CLIBD: Bridging Vision and Genomics for Biodiversity Monitoring at Scale
作者: ZeMing Gong, Austin T. Wang, Xiaoliang Huo, Joakim Bruslund Haurum, Scott C. Lowe, Graham W. Taylor, Angel X. Chang
分类: cs.AI, cs.CL, cs.CV
发布日期: 2024-05-27 (更新: 2025-12-08)
备注: Add Variations of DNA encoding
💡 一句话要点
提出CLIBD,融合视觉与基因组信息,实现大规模生物多样性监测
🎯 匹配领域: 支柱二:RL算法与架构 (RL & Architecture) 支柱九:具身大模型 (Embodied Foundation Models)

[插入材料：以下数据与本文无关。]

/-! ### The berth that issues (R18, R19) -/

/-- Whether berth b of core r is alive: it holds a barge, or a request or restore has started it. -/
def alive (k : Berth) : Bool := (k.hdr.isSome || k.started) && k.lent.isNone
/-- Ready but for a drowsy file (R18). -/
def berthReady (s : State) (r b : Nat) : Bool :=
  let k := s.berthAt r b
  alive k && k.halt == .no && k.wait.isNone && decide (k.readyAt ≤ s.cycle ∧ k.fileAt ≤ s.cycle)
/-- A waiting berth looks again at what it waits for, once a cycle (R20); one that waits for a reply or for a time does not. -/
def pollReady (s : State) (r b : Nat) : Bool :=
  let k := s.berthAt r b
  alive k && k.halt != .halted &&
    (match k.wait with | some w => waitLooks s.cycle w && w.reply.isNone && decide (w.polled < s.cycle) | none => false)
/-- The order of the wait of a berth. -/
def ticketOf (k : Berth) : Nat := match k.wait with | some w => w.ticket | none => 0
/-- The waiting berths to look at, in the order in which they began to wait. -/
def nextPoll (s : State) : Option (Nat × Nat) :=
  minBy (fun e => ticketOf (s.berthAt e.1 e.2))
    ((s.cores.map fun e => ((upTo 16).filter fun b => pollReady s e.1 b).map fun b => (e.1, b)).flatten)
/-- Whether a wait is that of a request which was held and is performed now. -/
def wasHeld (w : Option Wait) : Bool :=
  match w with
  | some w => (match w.why with | .held _ => true | .sequence _ _ _ => w.acked | _ => false)
  | none => false
/-- A request that was held at its core and is released is performed in the order of its arrival, before what comes later
(R169, R266). -/
def nextHeld (s : State) : Option (Nat × Nat) :=
  firstSome (fun e =>
    match (upTo 16).find? fun b => pollReady s e.1 b && wasHeld (s.berthAt e.1 b).wait with
    | some b => some (e.1, b)
    | none => if bufDue s e.1 && (match e.2.buffer with | some q => wasHeld q.wait | none => false) then some (e.1, 16) else none) s.cores
/-- The first core whose release that waited behind another one starts now (R179). -/
def nextRelease (s : State) : Option Nat := (s.cores.find? fun e => s.releaseStarts e.1).map fun e => e.1
/-- R19: the search starts behind the berth chosen last. -/
def chooseBerth (s : State) (r : Nat) : Option Nat :=
  let c := s.core r
  if c.issueAt ≤ s.cycle then ((upTo 16).map fun i => (c.last + 1 + i) % 16).find? fun b => berthReady s r b else none
/-- The core that issues next of those that have not issued in this cycle and have a ready berth: by cluster, and in B-ring
order within one (R134, R172). -/
def nextIssue (s : State) : Option (Nat × Nat) :=
  minBy (fun e => clusterOf e.1 * 16 + ringPos e.1) (s.cores.filterMap fun e => (chooseBerth s e.1).map fun b => (e.1, b))
/-- The lowest core whose repetition buffer issues now, after the berths' instructions of the cycle (R53). -/
def nextBufWord (s : State) : Option Nat := (s.cores.find? fun e => bufDue s e.1).map fun e => e.1
/-- The first berth whose cancelled barge leaves at its boundary (R268). -/
def nextRemoval (s : State) : Option (Nat × Nat) :=
  firstSome (fun e => ((upTo 16).find? fun b => removalDue s e.1 b).map fun b => (e.1, b)) s.cores

/-! ### Fetching and running a word -/

/-- A vector instruction that a berth issues now, for the first time, takes the vector unit's cycle (R53). -/
def State.noteVector (t : State) (w : W32) : State :=
  if isVector w.toNat && t.me.wait.isNone then t.modMyCore fun c => { c with vecAt := t.cycle + 1 } else t

/-- A fetched or repeated word: an illegal one traps (R46), one that meets the repetition buffer's registers waits
(R53), any other has its meaning; the buffer's next vector word follows one of a berth by a cycle (R53). -/
def runWord (w : W32) (t : State) : Host.Outcome State Fault Refusal :=
  match decodeWord w with
  | .error _ => exec (.illegalInstruction w) t
  | .ok i => if boardConflict t w then .next (t.block .board) else exec i (t.noteVector w)
/-- The executing berth fetches at its PC and runs what it finds, or waits until its line is there; in a coupled block it
repeats the block's word. -/
def runBerth (t : State) : Host.Outcome State Fault Refusal :=
  match t.me.rpt with
  | some b => runWord (stepWord b b.k b.idx) t
  | none => match fetchAt t t.me.pc with
    | .word w => runWord w (t.modMe fun k => { k with entry := false })
    | .filled u lat => .next (fetchWait u lat)
    | .wait y => .next (t.block y)
    | .fault .fetch => exec (.fetchFault t.me.pc) t
    | .fault c => if t.me.entry then .next t.halting else t.finish (stop c (if c = .poison then unitVa t.me.pc else t.me.pc))
/-- The core's issue slot goes to berth b, which acts from here on (R19). -/
def takeSlot (s : State) (r b : Nat) : State :=
  ((s.modCore r fun c => { c with last := b, issueAt := s.cycle + 1 }).modBerth r b fun k => { k with lastIssue := s.cycle }).as r b
/-- A ready berth issues; one whose file is drowsy wakes first, for 3 cycles (R32). -/
def issue (s : State) (r b : Nat) : Host.Outcome State Fault Refusal :=
  if (s.berthAt r b).drowsy then
    .next (s.modBerth r b fun k => { k with drowsy := false, lastIssue := s.cycle, readyAt := s.cycle + 3 })
  else runBerth (takeSlot s r b)
/-- The next cycle: every budget that counts goes down by one (R288). -/
def tickBerth (k : Berth) : Berth := if counting k && k.budget != 0 then { k with budget := k.budget - 1 } else k
def tick (s : State) : State :=
  { s with cycle := s.cycle + 1, cores := s.cores.map fun e => (e.1, { e.2 with berths := e.2.berths.map tickBerth }) }

/-! ### One step -/

/-- What happens next. -/
inductive Act where
  | lost                         -- something from outside for the cores, whose power is gone (R359)
  | drop                         -- a message for them
  | boot (bt : BootInput)        -- a step of the boot (R353)
  | input (i : Instr)            -- something from outside, at the head of `inputs`
  | hold (r : Nat) (i : Instr)   -- a message that is due at a rank for which messages are held (R266)
  | join (r : Nat) (i : Instr)   -- a unit's request that would go to such a rank
  | due (i : Instr)              -- a message or event that is due
  | auto (i : Instr)             -- an autonomous step
  | clean (r : Nat)              -- a release that waited behind another one starts (R179)
  | remove (r b : Nat)           -- a cancelled barge leaves (R268)
  | poll (r b : Nat)             -- a waiting berth looks again
  | issue (r b : Nat)
  | tick
deriving DecidableEq, Repr

/-- The rank for which a sluice's burst or an engine's request is held (R266, R378). -/
def joinsAt (s : State) (i : Instr) : Option Nat :=
  match i with | .sluiceBurst cl => sluHeld s cl | .scRequestService cl => scHeld s cl | _ => none
/-- The rank at which a message is due and held: so is one behind others that are still held (R266, R306). -/
def holdsAt (s : State) (i : Instr) : Option Nat :=
  match msgRank i with
  | some r => if s.rankHeld r || !(heldFor s r).isEmpty then some r else none
  | none => joinsAt s i
/-- What the lockhouse, the host and the board can still do once core power is gone (R359, log 78). -/
def lockOnly (i : Instr) : Bool :=
  match i with
  | .dumpCopyDone | .attestReportDone | .shootdownDone | .jqtailWrite _ | .jqcancel _ | .ctxWrite _ _ | .tlbinvAsid _
  | .tlbinvRange _ _ _ | .tlbinvAll | .hostBar2Read _ _ | .hostBar2Write _ _ | .atgoWrite _ | .eccCorrected (.hbm _)
  | .eccUncorrectable (.hbm _) | .linkFlitError _ | .fatalError (.stack _) | .powerMeasurement _ | .thermalTrip _ | .powerOnReset _
  | .smbusReadPower | .smbusReadTemperature | .smbusReadReady | .smbusWritePlim _ | .smbusReadBoot | .pcieConfigurationRequest _ => true
  | .registerWrite reg _ => (match reg with | .dbgctl _ | .dbgsel _ | .csr _ _ _ => false | _ => true)
  | _ => false
/-- What comes next when core power is gone: the lockhouse goes on, jobs may be taken and wait. -/
def offAct (s : State) (arrived : Option Instr) : Act :=
  match arrived with
  | some i => if lockOnly i then .due i else .drop
  | none => if takeDue s then .auto .jobTake else match firstSome (fun j => onlyIf (admitDue s j.id).isSome (.launchAdmission j.id)) s.lock.jobs with
    | some i => .auto i
    | none => .tick
/-- What the berths and the repetition buffers do in a cycle. -/
def berthAct (s : State) : Act :=
  match nextRemoval s with
  | some (r, b) => .remove r b
  | none => match nextPoll s with
    | some (r, b) => .poll r b
    | none => match nextIssue s with
      | some (r, b) => .issue r b
      | none => match nextBufWord s with
        | some r => .auto (.repeatBufferWord r)
        | none => .tick
/-- What the units and then the berths do in a cycle in which nothing more arrives. -/
def innerAct (s : State) : Act :=
  match bootDue s with
  | some bt => .boot bt
  | none => match nextRelease s with
    | some r => .clean r
    | none => match nextAuto s with
      | some i => (match joinsAt s i with | some r => .join r i | none => .auto i)
      | none => berthAct s
/-- The message or event at the head of the agenda, if it is due. -/
def arrived (s : State) : Option Instr :=
  match s.agenda with
  | (t, i) :: _ => if t ≤ s.cycle then some i else none
  | [] => none
/-- The order within a cycle: what comes from outside, what arrives, the boot, what units do of themselves, then berths. -/
def cycleAct (s : State) : Act :=
  match s.inputs with
  | i :: _ => if s.powerOff && !lockOnly i then .lost else .input i
  | [] =>
    if s.powerOff then offAct s (arrived s)
    else match nextHeld s with
      | some (r, b) => if b = 16 then .auto (.repeatBufferWord r) else .poll r b
      | none => match arrived s with
        | some i => (match holdsAt s i with | some r => .hold r i | none => .due i)
        | none => innerAct s
/-- What happens next: what the write-backs of the cycle before have still to do, then what the cycle brings. -/
def nextAct (s : State) : Act :=
  match arrived s with
  | some i => if !s.powerOff && s.pastReply i then .due i else cycleAct s
  | none => cycleAct s
/-- One step. -/
def perform (s : State) : Act → Host.Outcome State Fault Refusal
  | .lost => .next { s with inputs := s.inputs.tail }
  | .drop => .next { s with agenda := s.agenda.tail }
  | .boot bt => .next (s.withLock (bootStep s.cycle bt))
  | .input i => exec i { s with inputs := s.inputs.tail }
  | .hold r i => .next { s with agenda := s.agenda.tail, held := s.held ++ [(r, i)] }
  | .join r i => .next { s with held := s.held ++ [(r, i)] }
  | .due i => exec i { s with agenda := s.agenda.tail }
  | .auto i => exec i s
  | .clean r => .next (s.startRelease r)
  | .remove r b => .next (removeBarge s r b)
  | .poll r b => runBerth (s.as r b)
  | .issue r b => issue s r b
  | .tick => .next (tick s)

/-! ### A program word for the next step -/

/-- The icache line that holds a word at an address, zeros about it; any barge may fetch from it. -/
def wordLine (asid : Nat) (va w : Nat) : ILine :=
  ⟨asid, va / 128, 0, 0x1F, BitVec.ofNat 1024 (w * 2 ^ (8 * (va % 128))), 0⟩
/-- A berth with a barge that can issue now. -/
def awake (now : Nat) (k : Berth) : Berth :=
  { k with
    hdr := some (k.hdr.getD noHdr)
    lent := none
    wait := none
    rpt := none
    bufTrap := none
    halt := .no
    drowsy := false
    readyAt := Nat.min k.readyAt now
    lastIssue := now }
/-- The executing core and berth, with a barge there that fetches w next. -/
def placeWord32 (s : State) (w : Nat) : State :=
  let s1 := s.modMe (awake s.cycle)
  let asid := s1.who.asid
  let va := s1.me.pc.toNat
  s1.modMyCore fun c => { c with
    issueAt := Nat.min c.issueAt s.cycle
    icache := wordLine asid va w :: c.icache.filter fun o => !(o.asid == asid && o.va == va / 128) }

end
end Sys2Proof.Machine
end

关键词: 生物多样性监测 多模态融合 对比学习 零样本学习 图像识别 DNA条形码 物种分类
📋 核心要点
- 现有方法分别处理图像和DNA数据,缺乏有效融合,限制了生物多样性监测的准确性和泛化性。
- CLIBD利用对比学习,将图像、DNA条形码和文本标签嵌入到统一空间,实现多模态信息融合。
- 实验表明,CLIBD在零样本学习任务中,准确率超越单模态方法8%以上,验证了其有效性。
📝 摘要(中文)
测量生物多样性对于理解生态系统健康至关重要。虽然之前的工作已经开发了用于分别对照片图像和DNA进行分类的机器学习模型,但在这项工作中,我们引入了一种多模态方法,将两者结合起来,使用CLIP风格的对比学习,将图像、条形码DNA和基于文本的分类标签表示对齐到一个统一的嵌入空间中。这使得无需特定任务的微调即可准确分类已知和未知的昆虫物种,首次利用对比学习融合条形码DNA和图像数据。我们的方法在零样本学习任务中的准确率超过了以往的单模态方法8%以上,展示了其在生物多样性研究中的有效性。
🔬 方法详解
问题定义:论文旨在解决生物多样性监测中,现有方法无法有效融合图像和DNA信息的问题。现有方法通常独立处理图像和DNA数据,导致信息孤岛,限制了物种分类的准确性和泛化能力,尤其是在处理未知物种时表现不佳。
核心思路:论文的核心思路是利用对比学习,将来自不同模态(图像、DNA条形码、文本标签)的物种信息嵌入到一个共享的嵌入空间中。通过对比学习,模型能够学习到不同模态之间的一致性表示,从而实现更准确的物种分类,即使是未见过的物种也能进行零样本学习。
技术框架:CLIBD的技术框架主要包含三个分支:图像编码器、DNA条形码编码器和文本编码器。图像编码器负责提取图像的视觉特征,DNA条形码编码器负责提取DNA序列的特征,文本编码器负责提取物种标签的语义特征。这三个编码器将各自的特征映射到同一个嵌入空间。然后,使用对比损失函数来训练模型,使得同一物种的不同模态的嵌入向量尽可能接近,而不同物种的嵌入向量尽可能远离。
关键创新:该论文最重要的技术创新点在于首次将对比学习应用于融合图像和DNA条形码数据,用于生物多样性监测。与现有方法相比,CLIBD能够更有效地利用多模态信息,提高物种分类的准确性和泛化能力,尤其是在零样本学习场景下。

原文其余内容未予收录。